-- ==== Sys2Proof/Tests/Slice0.lean ====
section
/-! SUPPORT. The model's own tests (expected results from spec/30_encoding R63, R65 and spec/95_test_vectors), and a witness for the hypotheses of each statement. -/

namespace Sys2Proof.Tests

open Sys2Proof Sys2Proof.Machine

/-- The state after one instruction, if there is one. -/
def after (i : Instr) (s : State) : Option State :=
  match exec i s with
  | .next t => some t
  | _ => none

/-- The state after `n` steps, if there is one. -/
def afterSteps (n : Nat) (s : State) : Option State :=
  match runSteps n s with
  | .next t => some t
  | _ => none

/-- The instruction has no successor state here. -/
def refusedHere (i : Instr) (s : State) : Bool :=
  match exec i s with
  | .refused r => decide (r = .setDDOutOfRange)
  | _ => false

def base : State := State.resetWith { busWidthInit := .eight, linesInit := .two }
def four : State := State.resetWith { busWidthInit := .four, linesInit := .one }

/-- A state with the counter elsewhere. -/
def at_ (a : AC) : State := { base with ac := a }

/-! ### Well-formedness: the one check, and its ill-formed term -/

theorem test_wellFormed_refuses_setdd_hole : (Instr.setdd 0x28).wellFormed = false := by decide
theorem test_wellFormed_refuses_setdd_hole_line1 : (Instr.setdd 0x7F).wellFormed = false := by decide
theorem test_wellFormed_accepts_setdd_cell : (Instr.setdd 0x67).wellFormed = true := by decide

/-! ### Decoding: words written out from 30_encoding R63, R65 (ignored bits set where the row has some) -/

theorem test_decode_nop : decodeWord 0b000000000#9 = .nop := by decide
theorem test_decode_clear : decodeWord 0b000000001#9 = .clear := by decide
theorem test_decode_home : decodeWord 0b000000011#9 = .home := by decide
theorem test_decode_entry : decodeWord 0b000000101#9 = .entry .rightToLeft true := by decide
theorem test_decode_dispctl : decodeWord 0b000001100#9 = .dispctl true false false := by decide
theorem test_decode_curshift : decodeWord 0b000010111#9 = .curshift .right := by decide
theorem test_decode_dispshift : decodeWord 0b000011010#9 = .dispshift .left := by decide
theorem test_decode_funcset : decodeWord 0b000110111#9 = .funcset .eight 0 1 := by decide
theorem test_decode_setcg : decodeWord 0b001101101#9 = .setcg 5 5 := by decide
theorem test_decode_setdd : decodeWord 0b011000101#9 = .setdd 0x45 := by decide
theorem test_decode_setdd_hole_is_setdd : decodeWord 0b011111111#9 = .setdd 0x7F := by decide
theorem test_decode_write : decodeWord 0b100001010#9 = .write 0x0A := by decide
theorem test_decode_rejects_wide_number : decodeTableWord 16 512 = none := by decide
theorem test_decode_table_word : decodeTableWord 16 0x148 = some (.write 0x48) := by decide
theorem test_encode_funcset : encode (.funcset .four 1 0) = 0x028 := by decide
theorem test_encode_entry : encode (.entry .leftToRight true) = 0x007 := by decide

/-! ### Instructions (95_test_vectors 2.4 to 2.7) -/

theorem test_nop_example : (after .nop (at_ (.charGen 3 2))).map (·.ac) = some (.charGen 3 2) := by decide
theorem test_clear_from_charGen :
    (after .clear { base with dd := [(0x47, 0x41)], ac := .charGen 3 2, scrollOffset := 5, textDirection := .rightToLeft }).map
      (fun t => (memRead (.dd 1 7) t, t.ac, t.scrollOffset, t.textDirection)) = some (0x20, .display 0 0, 0, .rightToLeft) := by decide
theorem test_home_keeps_memory :
    (after .home { base with dd := [(0, 0x41)], ac := .display 1 12, scrollOffset := 39 }).map
      (fun t => (memRead (.dd 0 0) t, t.ac, t.scrollOffset)) = some (0x41, .display 0 0, 0) := by decide
theorem test_entry_0x05 : (after (decodeCommand 0x05) base).map (fun t => (t.textDirection, t.autoShift)) = some (.rightToLeft, true) := by decide
theorem test_dispctl_0x0D : (after (decodeCommand 0x0D) base).map (fun t => (t.displayOn, t.cursorOn, t.blinkOn)) = some (true, false, true) := by decide
theorem test_curshift_right_flips_line : (after (decodeCommand 0x14) (at_ (.display 0 39))).map (·.ac) = some (.display 1 0) := by decide
theorem test_curshift_left_wraps_cells : (after (decodeCommand 0x10) (at_ (.charGen 0 0))).map (·.ac) = some (.charGen 7 7) := by decide
theorem test_dispshift_left_wraps : (after (decodeCommand 0x18) { base with scrollOffset := 39 }).map (·.scrollOffset) = some 0 := by decide
theorem test_dispshift_right_ignored_bits : (after (decodeCommand 0x1F) { base with scrollOffset := 7 }).map (·.scrollOffset) = some 6 := by decide
theorem test_funcset_0x28 :
    (after (decodeCommand 0x28) base).map (fun t => (t.busMode, t.pending, t.fsLines, t.fsFont)) = some (.four, none, 1, 0) := by decide
theorem test_funcset_0x33 : (after (decodeCommand 0x33) base).map (fun t => (t.busMode, t.fsLines, t.fsFont)) = some (.eight, 0, 0) := by decide
theorem test_setcg_0x7F : (after (decodeCommand 0x7F) base).map (·.ac) = some (.charGen 7 7) := by decide
theorem test_setdd_0xC5 : (after (decodeCommand 0b11000101) (at_ (.charGen 4 4))).map (·.ac) = some (.display 1 5) := by decide
theorem test_setdd_bounds :
    [0x27, 0x28, 0x3F, 0x40, 0x67, 0x68, 0x7F].map (fun a => refusedHere (.setdd (BitVec.ofNat 7 a)) base) =
      [false, true, true, false, false, true, true] := by decide
theorem test_write_rtl_autoshift :
    (after (.write 0x48) { at_ (.display 0 5) with textDirection := .rightToLeft, autoShift := true }).map
      (fun t => (memRead (.dd 0 5) t, t.ac, t.scrollOffset)) = some (0x48, .display 0 4, 39) := by decide
theorem test_write_charGen_masks :
    (after (.write 0xFF) { at_ (.charGen 0 7) with autoShift := true, scrollOffset := 5 }).map
      (fun t => (memRead (.cg 0 7) t, t.ac, t.scrollOffset)) = some (0x1F, .charGen 1 0, 5) := by decide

=-=-=

— AIM OF THE TASK —
Print out all of the data above word for word.

— EXERCISE ANSWER —
-- ==== Sys2Proof/Tests/Slice0.lean ====
section
/-! SUPPORT. The model's own tests (expected results from spec/30_encoding R63, R65 and spec/95_test_vectors), and a witness for the hypotheses of each statement. -/

namespace Sys2Proof.Tests

open Sys2Proof Sys2Proof.Machine

/-- The state after one instruction, if there is one. -/
def after (i : Instr) (s : State) : Option State :=
  match exec i s with
  | .next t => some t
  | _ => none

/-- The state after `n` steps, if there is one. -/
def afterSteps (n : Nat) (s : State) : Option State :=
  match runSteps n s with
  | .next t => some t
  | _ => none

/-- The instruction has no successor state here. -/
def refusedHere (i : Instr) (s : State) : Bool :=
  match exec i s with
  | .refused r => decide (r = .setDDOutOfRange)
  | _ => false

def base : State := State.resetWith { busWidthInit := .eight, linesInit := .two }
def four : State := State.resetWith { busWidthInit := .four, linesInit := .one }

/-- A state with the counter elsewhere. -/
def at_ (a : AC) : State := { base with ac := a }

/-! ### Well-formedness: the one check, and its ill-formed term -/

theorem test_wellFormed_refuses_setdd_hole : (Instr.setdd 0x28).wellFormed = false := by decide
theorem test_wellFormed_refuses_setdd_hole_line1 : (Instr.setdd 0x7F).wellFormed = false := by decide
theorem test_wellFormed_accepts_setdd_cell : (Instr.setdd 0x67).wellFormed = true := by decide

/-! ### Decoding: words written out from 30_encoding R63, R65 (ignored bits set where the row has some) -/

theorem test_decode_nop : decodeWord 0b000000000#9 = .nop := by decide
theorem test_decode_clear : decodeWord 0b000000001#9 = .clear := by decide
theorem test_decode_home : decodeWord 0b000000011#9 = .home := by decide
theorem test_decode_entry : decodeWord 0b000000101#9 = .entry .rightToLeft true := by decide
theorem test_decode_dispctl : decodeWord 0b000001100#9 = .dispctl true false false := by decide
theorem test_decode_curshift : decodeWord 0b000010111#9 = .curshift .right := by decide
theorem test_decode_dispshift : decodeWord 0b000011010#9 = .dispshift .left := by decide
theorem test_decode_funcset : decodeWord 0b000110111#9 = .funcset .eight 0 1 := by decide
theorem test_decode_setcg : decodeWord 0b001101101#9 = .setcg 5 5 := by decide
theorem test_decode_setdd : decodeWord 0b011000101#9 = .setdd 0x45 := by decide
theorem test_decode_setdd_hole_is_setdd : decodeWord 0b011111111#9 = .setdd 0x7F := by decide
theorem test_decode_write : decodeWord 0b100001010#9 = .write 0x0A := by decide
theorem test_decode_rejects_wide_number : decodeTableWord 16 512 = none := by decide
theorem test_decode_table_word : decodeTableWord 16 0x148 = some (.write 0x48) := by decide
theorem test_encode_funcset : encode (.funcset .four 1 0) = 0x028 := by decide
theorem test_encode_entry : encode (.entry .leftToRight true) = 0x007 := by decide

/-! ### Instructions (95_test_vectors 2.4 to 2.7) -/

theorem test_nop_example : (after .nop (at_ (.charGen 3 2))).map (·.ac) = some (.charGen 3 2) := by decide
theorem test_clear_from_charGen :
    (after .clear { base with dd := [(0x47, 0x41)], ac := .charGen 3 2, scrollOffset := 5, textDirection := .rightToLeft }).map
      (fun t => (memRead (.dd 1 7) t, t.ac, t.scrollOffset, t.textDirection)) = some (0x20, .display 0 0, 0, .rightToLeft) := by decide
theorem test_home_keeps_memory :
    (after .home { base with dd := [(0, 0x41)], ac := .display 1 12, scrollOffset := 39 }).map
      (fun t => (memRead (.dd 0 0) t, t.ac, t.scrollOffset)) = some (0x41, .display 0 0, 0) := by decide
theorem test_entry_0x05 : (after (decodeCommand 0x05) base).map (fun t => (t.textDirection, t.autoShift)) = some (.rightToLeft, true) := by decide
theorem test_dispctl_0x0D : (after (decodeCommand 0x0D) base).map (fun t => (t.displayOn, t.cursorOn, t.blinkOn)) = some (true, false, true) := by decide
theorem test_curshift_right_flips_line : (after (decodeCommand 0x14) (at_ (.display 0 39))).map (·.ac) = some (.display 1 0) := by decide
theorem test_curshift_left_wraps_cells : (after (decodeCommand 0x10) (at_ (.charGen 0 0))).map (·.ac) = some (.charGen 7 7) := by decide
theorem test_dispshift_left_wraps : (after (decodeCommand 0x18) { base with scrollOffset := 39 }).map (·.scrollOffset) = some 0 := by decide
theorem test_dispshift_right_ignored_bits : (after (decodeCommand 0x1F) { base with scrollOffset := 7 }).map (·.scrollOffset) = some 6 := by decide
theorem test_funcset_0x28 :
    (after (decodeCommand 0x28) base).map (fun t => (t.busMode, t.pending, t.fsLines, t.fsFont)) = some (.four, none, 1, 0) := by decide
theorem test_funcset_0x33 : (after (decodeCommand 0x33) base).map (fun t => (t.busMode, t.fsLines, t.fsFont)) = some (.eight, 0, 0) := by decide
theorem test_setcg_0x7F : (after (decodeCommand 0x7F) base).map (·.ac) = some (.charGen 7 7) := by decide
theorem test_setdd_0xC5 : (after (decodeCommand 0b11000101) (at_ (.charGen 4 4))).map (·.ac) = some (.display 1 5) := by decide
theorem test_setdd_bounds :
    [0x27, 0x28, 0x3F, 0x40, 0x67, 0x68, 0x7F].map (fun a => refusedHere (.setdd (BitVec.ofNat 7 a)) base) =
      [false, true, true, false, false, true, true] := by decide
theorem test_write_rtl_autoshift :
    (after (.write 0x48) { at_ (.display 0 5) with textDirection := .rightToLeft, autoShift := true }).map
      (fun t => (memRead (.dd 0 5) t, t.ac, t.scrollOffset)) = some (0x48, .display 0 4, 39) := by decide
theorem test_write_charGen_masks :
    (after (.write 0xFF) { at_ (.charGen 0 7) with autoShift := true, scrollOffset := 5 }).map
      (fun t => (memRead (.cg 0 7) t, t.ac, t.scrollOffset)) = some (0x1F, .charGen 1 0, 5) := by decide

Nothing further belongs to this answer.